■ **WHAT THIS TASK INVOLVES**
Beginning with the very first line, please reproduce the entries exactly through the line containing "open Sys2Proof Sys2Proof.Machine".

(Dataset entries)
★ ★ ★ ★

-- ==== Sys2Proof/Certificates/Slice0/Obligations.lean ====
section
/-! DEFINITION. The statements for the provers. -/

open Sys2Proof Sys2Proof.Machine Sys2Proof.Machine.Reg

/-- For every command c and state s: when c stands at the front of the queue, a step of s is exec of c on s with the queue's rest. The
model's own rule (assumption log 3) for an empty queue: with the first marker passed and PORST_N and RESET_N released, DT and the tick
count rise by one and each control port, then TL, sends the queued frames whose transmission begins by then (log 122), and nothing else
happens; otherwise nothing changes. -/
def Obligations.StepRunsFrontCommandOrPassesOneTick : Prop :=
  (∀ (c : Instr) (rest : List Instr) (s : State), s.pending = c :: rest → step s = exec c { s with pending := rest }) ∧
  (∀ s : State, s.pending = [] →
    (s.started = true ∧ s.pins.porstN = true ∧ s.pins.resetN = true → step s = .next (((s.advance 1).egress 0).egress 1).tlGo) ∧
    (¬ (s.started = true ∧ s.pins.porstN = true ∧ s.pins.resetN = true) → step s = .next s))

/-- Every command of the table, whatever its operands, takes the device from every state to a next state: the manual answers what it
does not allow with a status, an event or no effect. -/
def Obligations.EveryCommandAnswersNext : Prop :=
  ∀ (c : Instr) (s : State), ∃ t, exec c s = .next t

/-- The queue belongs to whoever sends commands: whatever a command does to the device, the commands that wait behind it stay as they
are and in their order. -/
def Obligations.CommandsKeepTheQueue : Prop :=
  ∀ (c : Instr) (s t : State), exec c s = .next t → t.pending = s.pending

/-- State.reset has every register of the set-up window at the value that the register tables give it (POR as the start-up state; K_P,
severities and thresholds as tabulated), and every queue, store and table empty: no command waiting and none in a ring, no tile record
or bank swap, no descriptor, no transaction in a slot, no load, list, reservation or queued request, no event, kept raise or history
entry, no session, notice or queued frame, no TL frame, held command or synchronisation, no matrix burst and no byte written in its
stores, no register value awaiting its effect or latched, no free value taken; DT and the tick are 0 with no marker passed, and nothing
has left the device. -/
def Obligations.ResetLeavesRegistersAtTheirResetValues : Prop :=
  (∀ o, State.reset.word o = resetWord o) ∧ State.reset.pending = [] ∧ State.reset.tiles = [] ∧ State.reset.swaps = [] ∧ State.reset.txn = {} ∧
  (∀ h, (State.reset.slot h).st = .free) ∧ State.reset.fab.desc = none ∧ State.reset.fab.parkPh = List.replicate 8 .off ∧
  State.reset.tmu = {} ∧ State.reset.cal = {} ∧ State.reset.adm = {} ∧ State.reset.hif = {} ∧ State.reset.cpx = {} ∧ State.reset.twn = {} ∧
  State.reset.siu = {} ∧ State.reset.kln = {} ∧ State.reset.btu = {} ∧ State.reset.tap = {} ∧ State.reset.mtx = {} ∧
  State.reset.flt.hist = [] ∧ State.reset.flt.raises = [] ∧ State.reset.flt.kept = [] ∧ State.reset.flt.stamp = [] ∧
  State.reset.eff = [] ∧ State.reset.shadow = [] ∧ State.reset.free = 0 ∧ State.reset.marker = 0 ∧ State.reset.tick = 0 ∧
  State.reset.out = [] ∧ State.reset.dt = 0 ∧ State.reset.started = false ∧
  State.reset.startup = 0 ∧ State.reset.reg TWN_STATUS_TWIN_ROLE = 7 ∧ State.reset.reg FLT_SEV_SEV 0 = 1 ∧
  State.reset.domState 3 = 0

/-- At every offset of the set-up window, two different fields of the register there occupy disjoint bit ranges of the 32-bit word; each
field's reset value fits its width. -/
def Obligations.FieldsOfTheRegisterMapDoNotOverlap : Prop :=
  ∀ o, (∀ f ∈ fieldsAt o, ∀ g ∈ fieldsAt o, f ≠ g → f.lo + f.wd ≤ g.lo ∨ g.lo + g.wd ≤ f.lo) ∧
    (∀ f ∈ fieldsAt o, f.lo + f.wd ≤ 32 ∧ f.rst < 2 ^ f.wd)

/-- When the device sets field f of instance i to v, the field reads v in its width; every field of another register, and every field of
the same register in other bits, reads as before; and every other part of the state is as it was. -/
def Obligations.WriteOfAFieldKeepsEveryOtherField : Prop :=
  ∀ (s : State) (f g : Fd) (i j v : Nat), f.lo + f.wd ≤ 32 →
    (s.setReg f i v).reg f i = v % 2 ^ f.wd ∧
    (g.offAt j ≠ f.offAt i ∨ g.lo + g.wd ≤ f.lo ∨ f.lo + f.wd ≤ g.lo → (s.setReg f i v).reg g j = s.reg g j) ∧
    { s.setReg f i v with regs := s.regs } = s

/-- Outside reset a raise joins the raises that wait for the logger, in order. While a reset holds the logger nothing reaches it: with
PORST_N released the safety island keeps its own sources (768 to 799) up to 8 of them, and every other raise is lost. A state that keeps
at most 8 raises keeps at most 8 whatever is raised. A raise changes nothing but these two lists. When a condition of source n (0 to
1023) begins outside reset, its bit of FLT_CAUSE is set, the cause of every other source and every register outside FLT_CAUSE stand, one
raise of source n with the given INFO joins the logger's, and nothing else changes. -/
def Obligations.RaisesReachTheLoggerOrTheIsland : Prop :=
  (∀ (s : State) (r : Raise),
    (s.pins.porstN = true → s.pins.resetN = true → s.raiseEv r = { s with flt := { s.flt with raises := s.flt.raises ++ [r] } }) ∧
    (s.pins.porstN = true → s.pins.resetN = false → 768 ≤ r.src → r.src < 800 → s.flt.kept.length < 8 →
      s.raiseEv r = { s with flt := { s.flt with kept := s.flt.kept ++ [r] } }) ∧
    ((s.pins.porstN = false ∨ s.pins.resetN = false) → (s.pins.porstN = false ∨ r.src < 768 ∨ 800 ≤ r.src ∨ 8 ≤ s.flt.kept.length) →
      s.raiseEv r = s) ∧
    (s.flt.kept.length ≤ 8 → (s.raiseEv r).flt.kept.length ≤ 8)) ∧
  (∀ (s : State) (n info : Nat), n < 1024 → s.pins.porstN = true → s.pins.resetN = true →
    (s.raiseCond n info).cause n = true ∧ (∀ m, m < 1024 → m ≠ n → (s.raiseCond n info).cause m = s.cause m) ∧
    (∀ o, o ≠ FLT_CAUSE_CAUSE.offAt (n / 32) → (s.raiseCond n info).word o = s.word o) ∧
    s.raiseCond n info = { s with regs := (s.raiseCond n info).regs,
                                  flt := { s.flt with raises := s.flt.raises ++ [{ src := n, info := info }] } })

/-- After a power-on reset the history queue holds at most 32 entries, every capture FIFO at most 16, the boundary register lies in its
2,025 cells and the TAP instruction in 8 bits. -/
def Obligations.BoundedStoresAtReset : Prop :=
  State.reset.bounded

/-- From every state within the bounds (history queue at most 32 entries, each capture FIFO at most 16, boundary cells below 2^2025, TAP
instruction below 256) a step to a next state stays within them, whatever command is at the front and whatever its operands. -/
def Obligations.EveryStepKeepsBoundedStores : Prop :=
  ∀ s t : State, s.bounded → step s = .next t → t.bounded

/-- With PORST_N released, PORST_ASSERT takes effect at tick e, the first on which no tile's strobe is high (R101), and answers a state
in which PORST_N is low, every field of every register reads its reset value except those that report pins, straps and fuses (which
stand) and the two that follow FABRIC_CLR_N (DRV_STATUS.CLR of every tile and the cause of source 792), and the safety island, the event
logger with its history, the kiln, the tiles, transactions, time unit, calendar, admission, control ports, host interface, twin, matrix,
latching shadows and marker are all as after reset; the assertion lasts at least 10 us from the edge (R560); the flash images and the
cask copies, the park store and what the fabric shows, the TAP, the queue and what has left the device stand. With PORST_N low already
it changes nothing. -/
def Obligations.PowerOnResetEffect : Prop :=
  ∀ s : State, (s.pins.porstN = false → exec .porstAssert s = .next s) ∧ (s.pins.porstN = true → ∃ t e, exec .porstAssert s = .next t ∧
    s.dt ≤ e ∧ (∀ k, k < 96 → (s.tile k).strobeFree s.dt ≤ e) ∧ (e = s.dt ∨ ∃ k, k < 96 ∧ e = (s.tile k).strobeFree s.dt) ∧
    t = { ({} : State) with
          pending := s.pending, free := s.free, dt := e, tick := s.tick + (e - s.dt), regs := t.regs, tap := s.tap, out := s.out
          pins := { s.pins with porstN := false, txOff := false }
          fab := { ownxRaw := s.fab.ownxRaw, clrN := s.fab.clrN, parkDef := s.fab.parkDef, parkStore := s.fab.parkStore
                   parkLoaded := s.fab.parkLoaded, parkDoms := s.fab.parkDoms, vhv := s.fab.vhv }
          btu := { fwA := s.btu.fwA, fwB := s.btu.fwB, ucA := s.btu.ucA, ucB := s.btu.ucB, cask0 := s.btu.cask0, cask1 := s.btu.cask1
                   porTo := s.tick + 12800, resTo := s.btu.resTo } } ∧
    (∀ o, o ∉ pinFields.map Fd.off → (s.fab.clrN = true ∨ (o ≠ FLT_CAUSE_CAUSE.offAt 24 ∧ ∀ k, k < 96 → o ≠ DRV_STATUS_CLR.offAt k)) →
      t.word o = resetWord o) ∧
    (∀ (f : Fd) (i : Nat), f ∈ fieldsAt (f.offAt i) → f ∉ pinFields → f ∉ [DRV_STATUS_CLR, FLT_CAUSE_CAUSE] → t.reg f i = State.reset.reg f i) ∧
    (∀ f ∈ pinFields, t.reg f = s.reg f) ∧
    (∀ k, k < 96 → t.reg DRV_STATUS_CLR k = b2n (!s.fab.clrN)) ∧ (∀ n, n < 1024 → t.cause n = (decide (n = 792) && !s.fab.clrN)))

/-- With both resets released, RESET_N_ASSERT takes effect at tick e, the first on which no tile's strobe is high (R101), and answers a
state with RESET_N low in which the safety island (its registers and its inner state), the history queue, the held statuses, the
first-fault record, the memory-test result, KLN_STATUS.SHUTDOWN and the fields that report pins, straps and fuses stand, the causes that
lie outside the part it resets stand and all others end, DRV_STATUS.CLR and source 792 show FABRIC_CLR_N and BTU_RESET shows WARM and
not PORST, with WARM_CNT one more up to its largest value; every other field reads its reset value, the start-up state POR among them;
raises that wait for the logger are lost; every other part of the state is as after reset but for flash, cask copies, park store, fabric
lines, TAP, queue and what has left the device; the instant is noted for the 10 s limit and for the 10 us that the assertion lasts.
Under PORST_N the pin and that minimum alone change. -/
def Obligations.WarmResetEffect : Prop :=
  ∀ s : State, (s.pins.resetN = false → exec .resetNAssert s = .next s) ∧
    (s.pins.porstN = false → s.pins.resetN = true →
      exec .resetNAssert s = .next { s with pins := { s.pins with resetN := false }, btu := { s.btu with resTo := s.tick + 12800 } }) ∧
    (s.pins.porstN = true → s.pins.resetN = true → ∃ t e, exec .resetNAssert s = .next t ∧
    s.dt ≤ e ∧ (∀ k, k < 96 → (s.tile k).strobeFree s.dt ≤ e) ∧ (e = s.dt ∨ ∃ k, k < 96 ∧ e = (s.tile k).strobeFree s.dt) ∧
    t = { ({} : State) with
          pending := s.pending, free := s.free, dt := e, tick := s.tick + (e - s.dt), regs := t.regs, tap := s.tap, out := s.out, siu := s.siu
          flt := { hist := s.flt.hist, kept := s.flt.kept }, kln := { shutAt := s.kln.shutAt, released := s.kln.released }
          pins := { s.pins with resetN := false, txOff := false }
          fab := { ownxRaw := s.fab.ownxRaw, clrN := s.fab.clrN, parkDef := s.fab.parkDef, parkStore := s.fab.parkStore
                   parkLoaded := s.fab.parkLoaded, parkDoms := s.fab.parkDoms, vhv := s.fab.vhv }
          btu := { fwA := s.btu.fwA, fwB := s.btu.fwB, ucA := s.btu.ucA, ucB := s.btu.ucB, cask0 := s.btu.cask0, cask1 := s.btu.cask1
                   heldFrom := s.tick, resTo := s.tick + 12800 } } ∧
    t.startup = 0 ∧ (∀ o, 0x290000 ≤ o → o < 0x2A0000 → t.word o = s.word o) ∧ (∀ n, n < 1024 → t.held n = s.held n) ∧
    (∀ o, FLT_STATUS_FF_VALID.off ≤ o → o ≤ FLT_FF_SEC_HI_SEC_HI.off → t.word o = s.word o) ∧
    t.word GLB_MBIST_RESULT.off = s.word GLB_MBIST_RESULT.off ∧ t.reg KLN_STATUS_SHUTDOWN = s.reg KLN_STATUS_SHUTDOWN ∧
    (∀ f ∈ pinFields, t.reg f = s.reg f) ∧ (∀ k, k < 96 → t.reg DRV_STATUS_CLR k = b2n (!s.fab.clrN)) ∧
    (∀ n, n < 1024 → t.cause n = (outerCauses.contains n && s.cause n || decide (n = 792) && !s.fab.clrN)) ∧
    t.reg BTU_RESET_PORST = 0 ∧ t.reg BTU_RESET_WARM = 1 ∧
    t.reg BTU_RESET_WARM_CNT = min (2 ^ BTU_RESET_WARM_CNT.wd - 1) (s.reg BTU_RESET_WARM_CNT + 1) ∧
    (∀ (f : Fd) (i : Nat), f ∈ fieldsAt (f.offAt i) → keptByReset (f.offAt i) = false → f ∉ pinFields →
      f ∉ [KLN_STATUS_SHUTDOWN, BTU_RESET_PORST, BTU_RESET_WARM, BTU_RESET_WARM_CNT, FLT_CAUSE_CAUSE, DRV_STATUS_CLR] →
      t.reg f i = State.reset.reg f i) ∧
    (∀ o, keptByReset o = false → o ∉ pinFields.map Fd.off → o ≠ KLN_STATUS_SHUTDOWN.off → o ≠ BTU_RESET_WARM_CNT.off →
      (∀ i, i < 32 → o ≠ FLT_CAUSE_CAUSE.offAt i) → (∀ k, k < 96 → o ≠ DRV_STATUS_CLR.offAt k) → t.word o = resetWord o))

★ ★ ★ ★

■ **OUTPUT OF THE TASK**
-- ==== Sys2Proof/Certificates/Slice0/Obligations.lean ====
section
/-! DEFINITION. The statements for the provers. -/

open Sys2Proof Sys2Proof.Machine Sys2Proof.Machine.Reg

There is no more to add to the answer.